(Dataset records)
►

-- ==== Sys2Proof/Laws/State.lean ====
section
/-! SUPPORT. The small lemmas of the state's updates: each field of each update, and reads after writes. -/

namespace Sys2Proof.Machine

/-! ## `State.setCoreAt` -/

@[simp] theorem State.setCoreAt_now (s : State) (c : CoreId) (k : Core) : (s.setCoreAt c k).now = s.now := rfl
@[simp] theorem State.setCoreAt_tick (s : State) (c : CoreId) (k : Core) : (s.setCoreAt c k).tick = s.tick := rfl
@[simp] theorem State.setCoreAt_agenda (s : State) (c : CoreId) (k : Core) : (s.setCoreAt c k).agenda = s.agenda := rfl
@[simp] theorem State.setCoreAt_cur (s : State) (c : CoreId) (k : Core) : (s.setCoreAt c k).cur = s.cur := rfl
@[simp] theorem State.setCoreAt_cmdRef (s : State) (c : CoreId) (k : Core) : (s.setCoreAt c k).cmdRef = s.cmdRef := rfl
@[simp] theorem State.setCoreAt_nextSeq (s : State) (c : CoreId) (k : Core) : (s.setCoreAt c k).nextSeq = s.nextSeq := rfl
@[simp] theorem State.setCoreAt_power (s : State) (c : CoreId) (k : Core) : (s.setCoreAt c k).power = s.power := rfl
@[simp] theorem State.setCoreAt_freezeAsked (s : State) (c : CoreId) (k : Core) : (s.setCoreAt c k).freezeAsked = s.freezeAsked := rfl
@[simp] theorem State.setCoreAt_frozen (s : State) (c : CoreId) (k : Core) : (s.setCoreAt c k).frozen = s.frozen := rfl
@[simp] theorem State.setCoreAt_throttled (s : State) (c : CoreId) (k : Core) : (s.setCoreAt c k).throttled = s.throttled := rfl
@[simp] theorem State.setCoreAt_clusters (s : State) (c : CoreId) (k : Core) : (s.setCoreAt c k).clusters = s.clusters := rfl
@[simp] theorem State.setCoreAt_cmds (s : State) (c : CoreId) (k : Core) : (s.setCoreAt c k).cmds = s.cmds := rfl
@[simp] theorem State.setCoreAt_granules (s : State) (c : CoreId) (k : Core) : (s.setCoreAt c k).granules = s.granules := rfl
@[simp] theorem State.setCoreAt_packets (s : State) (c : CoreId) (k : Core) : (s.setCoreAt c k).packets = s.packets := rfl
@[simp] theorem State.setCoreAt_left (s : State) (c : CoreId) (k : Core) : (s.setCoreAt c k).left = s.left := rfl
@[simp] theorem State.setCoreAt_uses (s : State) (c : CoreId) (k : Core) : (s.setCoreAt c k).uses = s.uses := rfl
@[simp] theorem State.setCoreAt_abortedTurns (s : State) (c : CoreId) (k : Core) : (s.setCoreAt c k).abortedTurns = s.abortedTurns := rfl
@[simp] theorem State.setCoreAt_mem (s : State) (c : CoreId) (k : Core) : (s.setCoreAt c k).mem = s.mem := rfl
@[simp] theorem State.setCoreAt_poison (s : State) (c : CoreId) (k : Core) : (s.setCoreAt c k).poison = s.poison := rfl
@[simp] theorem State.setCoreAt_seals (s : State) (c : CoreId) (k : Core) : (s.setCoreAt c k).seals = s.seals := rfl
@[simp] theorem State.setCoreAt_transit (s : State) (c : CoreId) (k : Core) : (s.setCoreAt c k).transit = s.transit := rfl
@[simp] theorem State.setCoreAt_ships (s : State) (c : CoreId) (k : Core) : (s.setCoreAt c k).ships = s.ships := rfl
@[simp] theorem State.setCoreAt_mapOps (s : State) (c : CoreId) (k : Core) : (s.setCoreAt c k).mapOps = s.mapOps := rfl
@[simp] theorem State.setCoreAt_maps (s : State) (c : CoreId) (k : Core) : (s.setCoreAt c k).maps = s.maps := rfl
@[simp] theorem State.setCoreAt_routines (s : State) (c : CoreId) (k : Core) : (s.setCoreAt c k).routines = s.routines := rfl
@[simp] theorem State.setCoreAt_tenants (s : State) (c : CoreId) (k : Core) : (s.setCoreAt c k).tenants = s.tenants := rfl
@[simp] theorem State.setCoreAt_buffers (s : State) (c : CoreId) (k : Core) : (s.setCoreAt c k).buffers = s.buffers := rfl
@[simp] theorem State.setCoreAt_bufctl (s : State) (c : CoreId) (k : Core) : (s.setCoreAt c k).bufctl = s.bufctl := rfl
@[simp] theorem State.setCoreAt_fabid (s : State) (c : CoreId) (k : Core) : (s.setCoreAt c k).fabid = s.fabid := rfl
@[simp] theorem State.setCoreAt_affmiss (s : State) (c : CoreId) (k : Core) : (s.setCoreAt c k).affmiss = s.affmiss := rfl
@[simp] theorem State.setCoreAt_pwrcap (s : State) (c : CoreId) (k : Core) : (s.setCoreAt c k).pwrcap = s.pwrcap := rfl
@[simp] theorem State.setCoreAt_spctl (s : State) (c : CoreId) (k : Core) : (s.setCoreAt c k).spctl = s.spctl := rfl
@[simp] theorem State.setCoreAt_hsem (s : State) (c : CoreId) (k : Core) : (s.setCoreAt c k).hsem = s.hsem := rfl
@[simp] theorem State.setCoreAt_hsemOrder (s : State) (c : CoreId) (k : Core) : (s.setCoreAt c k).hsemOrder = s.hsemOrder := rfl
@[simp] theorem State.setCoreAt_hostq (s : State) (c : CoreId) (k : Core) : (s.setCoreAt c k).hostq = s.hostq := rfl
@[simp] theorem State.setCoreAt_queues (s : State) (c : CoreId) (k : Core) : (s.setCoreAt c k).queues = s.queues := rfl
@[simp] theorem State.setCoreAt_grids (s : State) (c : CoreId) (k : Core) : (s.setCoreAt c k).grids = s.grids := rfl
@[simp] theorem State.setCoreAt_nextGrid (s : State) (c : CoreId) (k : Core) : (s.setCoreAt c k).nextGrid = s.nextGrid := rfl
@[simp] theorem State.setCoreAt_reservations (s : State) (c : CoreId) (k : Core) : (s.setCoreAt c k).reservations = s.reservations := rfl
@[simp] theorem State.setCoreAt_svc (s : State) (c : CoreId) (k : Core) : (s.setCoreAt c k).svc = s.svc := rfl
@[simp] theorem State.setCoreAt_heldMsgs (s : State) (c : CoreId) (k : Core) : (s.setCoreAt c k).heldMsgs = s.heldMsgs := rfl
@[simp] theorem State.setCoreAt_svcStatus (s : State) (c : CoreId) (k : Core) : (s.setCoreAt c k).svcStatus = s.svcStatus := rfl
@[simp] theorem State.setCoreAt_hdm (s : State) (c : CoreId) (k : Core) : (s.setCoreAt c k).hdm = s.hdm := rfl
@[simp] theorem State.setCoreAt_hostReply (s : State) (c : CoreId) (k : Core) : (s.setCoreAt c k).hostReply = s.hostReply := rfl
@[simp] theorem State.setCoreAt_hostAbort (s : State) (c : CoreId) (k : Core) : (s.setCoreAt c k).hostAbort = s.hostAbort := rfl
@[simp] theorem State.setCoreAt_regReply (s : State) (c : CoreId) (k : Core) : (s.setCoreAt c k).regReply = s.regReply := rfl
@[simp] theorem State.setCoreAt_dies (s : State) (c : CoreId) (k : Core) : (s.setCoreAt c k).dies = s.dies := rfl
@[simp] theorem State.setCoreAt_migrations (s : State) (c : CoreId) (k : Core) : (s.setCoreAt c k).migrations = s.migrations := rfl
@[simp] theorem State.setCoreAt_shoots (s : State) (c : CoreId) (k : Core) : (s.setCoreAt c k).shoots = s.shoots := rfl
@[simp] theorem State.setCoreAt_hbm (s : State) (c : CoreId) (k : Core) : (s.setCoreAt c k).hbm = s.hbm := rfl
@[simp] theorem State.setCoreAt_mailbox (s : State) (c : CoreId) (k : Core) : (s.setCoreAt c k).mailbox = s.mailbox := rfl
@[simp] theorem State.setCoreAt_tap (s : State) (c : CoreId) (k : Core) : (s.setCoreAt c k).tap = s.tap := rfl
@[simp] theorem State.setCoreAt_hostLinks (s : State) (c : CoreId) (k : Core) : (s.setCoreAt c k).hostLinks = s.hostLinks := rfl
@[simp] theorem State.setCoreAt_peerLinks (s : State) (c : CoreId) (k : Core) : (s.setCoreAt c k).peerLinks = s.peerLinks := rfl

◄

### Aim of the exercise:
Both the first line of the data above and the line with "s.agenda := rfl" must be included; please return exactly those lines and the ones between them.

### Task response:
-- ==== Sys2Proof/Laws/State.lean ====
section
/-! SUPPORT. The small lemmas of the state's updates: each field of each update, and reads after writes. -/

namespace Sys2Proof.Machine

/-! ## `State.setCoreAt` -/

@[simp] theorem State.setCoreAt_now (s : State) (c : CoreId) (k : Core) : (s.setCoreAt c k).now = s.now := rfl
@[simp] theorem State.setCoreAt_tick (s : State) (c : CoreId) (k : Core) : (s.setCoreAt c k).tick = s.tick := rfl
@[simp] theorem State.setCoreAt_agenda (s : State) (c : CoreId) (k : Core) : (s.setCoreAt c k).agenda = s.agenda := rfl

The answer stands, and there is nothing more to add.